/-- The constructor of a vector word by op8 and sub-code (R49, R51). -/
def vectorOp (op x3 : Nat) (w : VWord) : Option Instr :=
  match op with
  | 0x00 => some (.vmov w)
  | 0x01 => some (.vadd w)
  | 0x02 => some (.vsub w)
  | 0x03 => some (.vmul w)
  | 0x04 => some (.vfma w)
  | 0x05 => some (.vfms w)
  | 0x06 => some (.vfnma w)
  | 0x07 => some (.vmin w)
  | 0x08 => some (.vmax w)
  | 0x09 => some (.vabs w)
  | 0x0a => some (.vneg w)
  | 0x0b => some (.vrcp w)
  | 0x0c => some (.vrsq w)
  | 0x0d => some (.vsqrt w)
  | 0x0e => some (.vdiv w)
  | 0x0f => some (.vfexp2 w)
  | 0x10 => some (.vflog2 w)
  | 0x11 => some (.vrndi w)
  | 0x12 => some (.vscalb w)
  | 0x13 => some (.vgetexp w)
  | 0x14 => some (.vgetmant w)
  | 0x15 => some (.vclass w)
  | 0x16 => some (.vcmp w)
  | 0x17 => some (.vsel w)
  | 0x18 => some (.vmaskop w)
  | 0x20 => some (.viadd w)
  | 0x21 => some (.visub w)
  | 0x22 => some (.vimul w)
  | 0x23 => some (.vimin w)
  | 0x24 => some (.vimax w)
  | 0x25 => some (.vand w)
  | 0x26 => some (.vor w)
  | 0x27 => some (.vxor w)
  | 0x28 => some (.vshl w)
  | 0x29 => some (.vshr w)
  | 0x2a => some (.vsra w)
  | 0x2b => some (.viminu w)
  | 0x2c => some (.vimaxu w)
  | 0x30 => some (.vcmul w)
  | 0x31 => some (.vcmac w)
  | 0x38 => some (.vradd w)
  | 0x39 => some (.vrmax w)
  | 0x3a => some (.vrmin w)
  | 0x3b => some (.vramax w)
  | 0x3c => some (.vscan w)
  | 0x40 =>
    match x3 with
    | 0 => some (.vlfsrRead w)
    | 1 => some (.vlfsrWrite w)
    | 2 => some (.vlfsrAdvance w)
    | 3 => some (.vlfsrReseed w)
    | _ => none
  | 0x60 => some (.vcvt w)
  | 0x61 => some (.vamaxb w)
  | 0x62 => some (.vqnt w)
  | 0x63 => some (.vdqnt w)
  | 0x64 => some (.vlqdec w)
  | 0x65 => some (.vhad w)
  | 0x66 => some (.vpack w)
  | 0x67 => some (.vunpk w)
  | 0x68 => some (.vperm w)
  | 0x69 => some (.vshuf w)
  | 0x6a => some (.vslide w)
  | 0x6b => some (.vbcast w)
  | 0x6c => some (.vgath w)
  | 0x6d => some (.vscat w)
  | 0x6e => some (.vcomp w)
  | 0x6f => some (.vexpd w)
  | 0x70 => some (.vtos w)
  | 0x71 => if x3 = 0 then some (.cbldConst w) else if x3 ≤ 4 then some (.cbldCodebook w) else none
  | _ => none

/-- The constructor of an engine word by op8 (R49). -/
def engineOp (op : Nat) (w : EWord) : Option Instr :=
  match op with
  | 0xc0 => some (.cpy w)
  | 0xc1 => some (.cpyo w)
  | 0xc2 => some (.cpyg w)
  | 0xc3 => some (.cpys w)
  | 0xc4 => some (.cpyr w)
  | 0xc5 => some (.cpyq w)
  | 0xc6 => some (.cpydq w)
  | 0xc7 => some (.pref w)
  | 0xc8 => some (.cflush w)
  | 0xc9 => some (.xfft w)
  | 0xca => some (.xifft w)
  | 0xcb => some (.xhad w)
  | 0xcc => some (.xexp w)
  | 0xcd => some (.xtrl w)
  | 0xce => some (.sacc w)
  | 0xcf => some (.amo w)
  | 0xd0 => some (.publ w)
  | 0xd1 => some (.disc w)
  | 0xd2 => some (.lxfer w)
  | 0xd3 => some (.nxtx w)
  | 0xd4 => some (.nxarm w)
  | _ => none

/-- The constructor of a matrix word by op8 and, for MOWN, its `mo` field (R52, R170). -/
def matrixOp (op : Nat) (w : MWord) : Option Instr :=
  match op with
  | 0x00 => some (.mma w)
  | 0x01 => some (.mmaq w)
  | 0x02 => some (.mmal w)
  | 0x03 => some (.mmas w)
  | 0x04 => some (.mzero w)
  | 0x05 => some (.mlda w)
  | 0x06 => some (.msta w)
  | 0x07 => some (.mcopy w)
  | 0x08 => some (.mtrn w)
  | 0x09 => some (.mscal w)
  | 0x0a => some (.madd w)
  | 0x0b => some (.mred w)
  | 0x0c => some (.mspill w)
  | 0x0d => some (.mfill w)
  | 0x0e => if w.mo = 0 then some (.mownClaim w) else if w.mo = 1 then some (.mownRelease w) else none
  | _ => none

/-- The fields of a matrix word's six units (R28). -/
def decodeMWord (u1 u2 u3 u4 u5 u6 : Nat) : MWord :=
  { tA := fld 4 u1 18, tB := fld 4 u1 14, tC := fld 2 u1 12, acc := fld 6 u1 6, init := fld 2 u1 4, ksteps := fld 4 u1 0,
    ringA := fld 3 u2 27, popA := fld 1 u2 26, trA := fld 1 u2 25, scA := fld 2 u2 23, ringB := fld 3 u2 20,
    popB := fld 1 u2 19, trB := fld 1 u2 18, scB := fld 2 u2 16, neg := fld 1 u2 15, spec := fld 1 u2 14,
    dport := fld 3 u2 11, den := fld 1 u2 10, sv := fld 1 u2 9, resv := fld 9 u2 0, stamp := fld 30 u3 0,
    p4 := fld 30 u4 0, p5 := fld 30 u5 0, p6 := fld 30 u6 0 }

/-- The class of a unit (R20). -/
def unitClass (u : U32) : Nat := bitsAt u.toNat 30 2

/-- How many units a word has by its first unit (R20, R21): a literal count of 3 counts none (R23). -/
def wordUnits (u : U32) : Nat :=
  match unitClass u with
  | 1 => 3 + bitsAt u.toNat 9 1 + bitsAt u.toNat 7 2 % 3
  | 2 => 6
  | _ => 1

/-- The stamp unit and the literals after the two tails (R25, R27): every tail of class 3. -/
def decodeRest (u1 : Nat) (rest : List U32) : Option (Option (BitVec 30) × List U32) :=
  let n := bitsAt u1 7 2
  if bitsAt u1 9 1 = 1 then
    match rest with
    | st :: lits => if unitClass st = 3 ∧ n ≤ 2 ∧ lits.length = n then some (some (fld 30 st.toNat 0), lits) else none
    | [] => none
  else if n ≤ 2 ∧ rest.length = n then some (none, rest) else none

/-- A vector or engine word from its units (R25, R26). -/
def decodeLong (u1 u2 u3 : U32) (rest : List U32) : Option Instr :=
  if unitClass u2 = 3 ∧ unitClass u3 = 3 then
    match decodeRest u1.toNat rest with
    | none => none
    | some (stamp, lits) =>
      let h := decodeHead u1.toNat stamp lits
      let op := bitsAt u1.toNat 22 8
      if op < 0xC0 then vectorOp op (bitsAt u1.toNat 0 3) (decodeVWord h u2.toNat u3.toNat)
      else engineOp op (decodeEWord h u2.toNat u3.toNat)
  else none

/-- The instruction that exactly these units are, if they are one. -/
def decode : List U32 → Option Instr
  | [] => none
  | u :: us =>
    match unitClass u, us with
    | 0, [] => decodeScalar u.toNat
    | 1, u2 :: u3 :: rest => decodeLong u u2 u3 rest
    | 2, [u2, u3, u4, u5, u6] =>
      if unitClass u2 = 3 ∧ unitClass u3 = 3 ∧ unitClass u4 = 3 ∧ unitClass u5 = 3 ∧ unitClass u6 = 3 then
        matrixOp (bitsAt u.toNat 22 8)
          (decodeMWord u.toNat u2.toNat u3.toNat u4.toNat u5.toNat u6.toNat)
      else none
    | _, _ => none

/-- Units from bytes, each little-endian (R20); a rest of fewer than four bytes is dropped. -/
def unitsOf : List Byte → List U32
  | b0 :: b1 :: b2 :: b3 :: bs => BitVec.ofNat 32 (leNat [b0, b1, b2, b3]) :: unitsOf bs
  | _ => []

/-- The first word of some bytes and the units after it; none where no instruction begins. -/
def decodeBytes (bs : List Byte) : Option (Instr × List U32) :=
  match unitsOf bs with
  | [] => none
  | u :: us =>
    match decode ((u :: us).take (wordUnits u)) with
    | none => none
    | some i => some (i, (u :: us).drop (wordUnits u))

/-- An S-format unit in the SR form (R24). -/
def encSR (op d a b fn : Nat) : List U32 :=
  [BitVec.ofNat 32 (op * 2 ^ 24 + d * 2 ^ 19 + a * 2 ^ 14 + b * 2 ^ 9 + fn)]

/-- An S-format unit in the SI form (R24). -/
def encSI (op d a imm : Nat) : List U32 := [BitVec.ofNat 32 (op * 2 ^ 24 + d * 2 ^ 19 + a * 2 ^ 14 + imm)]

/-- An S-format unit in the SB form (R24). -/
def encSB (op a b cond off : Nat) : List U32 :=
  [BitVec.ofNat 32 (op * 2 ^ 24 + a * 2 ^ 19 + b * 2 ^ 14 + cond * 2 ^ 11 + off)]

/-- An S-format unit in the SJ form (R24). -/
def encSJ (op off : Nat) : List U32 := [BitVec.ofNat 32 (op * 2 ^ 24 + off)]

/-- An S-format unit in the SU form (R24). -/
def encSU (op d imm : Nat) : List U32 := [BitVec.ofNat 32 (op * 2 ^ 24 + d * 2 ^ 19 + imm)]

/-- The units of a V-format word with this op8, head and two tails (R25). -/
def encodeLong (op : Nat) (h : VHead) (t2 t3 : Nat) : List U32 :=
  BitVec.ofNat 32 (1 * 2 ^ 30 + op * 2 ^ 22 + h.etype.toNat * 2 ^ 18 + h.rnd.toNat * 2 ^ 15 + h.sat.toNat * 2 ^ 14
      + h.nowb.toNat * 2 ^ 13 + h.mask.toNat * 2 ^ 10 + (if h.stamp.isSome then 1 else 0) * 2 ^ 9
      + h.lits.length * 2 ^ 7 + h.capN.toNat * 2 ^ 4 + h.capEn.toNat * 2 ^ 3 + h.x3.toNat)
    :: BitVec.ofNat 32 (3 * 2 ^ 30 + t2) :: BitVec.ofNat 32 (3 * 2 ^ 30 + t3)
    :: (match h.stamp with
        | some s => BitVec.ofNat 32 (3 * 2 ^ 30 + s.toNat) :: h.lits
        | none => h.lits)

/-- A vector word's units (R25). -/
def encodeV (op : Nat) (w : VWord) : List U32 :=
  encodeLong op w.h (w.d.toNat * 2 ^ 10 + w.a.toNat / 2 ^ 10) (w.a.toNat % 2 ^ 10 * 2 ^ 20 + w.b.toNat)

/-- An engine word's units (R26). -/
def encodeE (op : Nat) (w : EWord) : List U32 :=
  encodeLong op w.h
    (w.ed.toNat * 2 ^ 25 + w.es.toNat * 2 ^ 20 + w.eh.toNat * 2 ^ 15 + w.eb.toNat * 2 ^ 10 + w.inc.toNat)
    (w.cvtType.toNat * 2 ^ 26 + w.cvtRnd.toNat * 2 ^ 23 + w.cvtSat.toNat * 2 ^ 22 + w.had.toNat * 2 ^ 20
      + w.donePort.toNat * 2 ^ 17 + w.doneEn.toNat * 2 ^ 16 + w.xpEn.toNat * 2 ^ 15 + w.xp.toNat * 2 ^ 13
      + w.twin.toNat * 2 ^ 12 + w.count.toNat)

/-- A matrix word's units (R28). -/
def encodeM (op : Nat) (w : MWord) : List U32 :=
  [BitVec.ofNat 32 (2 * 2 ^ 30 + op * 2 ^ 22 + w.tA.toNat * 2 ^ 18 + w.tB.toNat * 2 ^ 14 + w.tC.toNat * 2 ^ 12
      + w.acc.toNat * 2 ^ 6 + w.init.toNat * 2 ^ 4 + w.ksteps.toNat),
   BitVec.ofNat 32 (3 * 2 ^ 30 + w.ringA.toNat * 2 ^ 27 + w.popA.toNat * 2 ^ 26 + w.trA.toNat * 2 ^ 25
      + w.scA.toNat * 2 ^ 23 + w.ringB.toNat * 2 ^ 20 + w.popB.toNat * 2 ^ 19 + w.trB.toNat * 2 ^ 18
      + w.scB.toNat * 2 ^ 16 + w.neg.toNat * 2 ^ 15 + w.spec.toNat * 2 ^ 14 + w.dport.toNat * 2 ^ 11
      + w.den.toNat * 2 ^ 10 + w.sv.toNat * 2 ^ 9 + w.resv.toNat),
   BitVec.ofNat 32 (3 * 2 ^ 30 + w.stamp.toNat), BitVec.ofNat 32 (3 * 2 ^ 30 + w.p4.toNat),
   BitVec.ofNat 32 (3 * 2 ^ 30 + w.p5.toNat), BitVec.ofNat 32 (3 * 2 ^ 30 + w.p6.toNat)]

════════════════

▶ _What you are asked to do_: From the opening line of the data above through the line that contains "some (.vmin w)", please print each line as it stands and only those lines.

▶ _Solution to this exercise_:
/-- The constructor of a vector word by op8 and sub-code (R49, R51). -/
def vectorOp (op x3 : Nat) (w : VWord) : Option Instr :=
  match op with
  | 0x00 => some (.vmov w)
  | 0x01 => some (.vadd w)
  | 0x02 => some (.vsub w)
  | 0x03 => some (.vmul w)
  | 0x04 => some (.vfma w)
  | 0x05 => some (.vfms w)
  | 0x06 => some (.vfnma w)
  | 0x07 => some (.vmin w)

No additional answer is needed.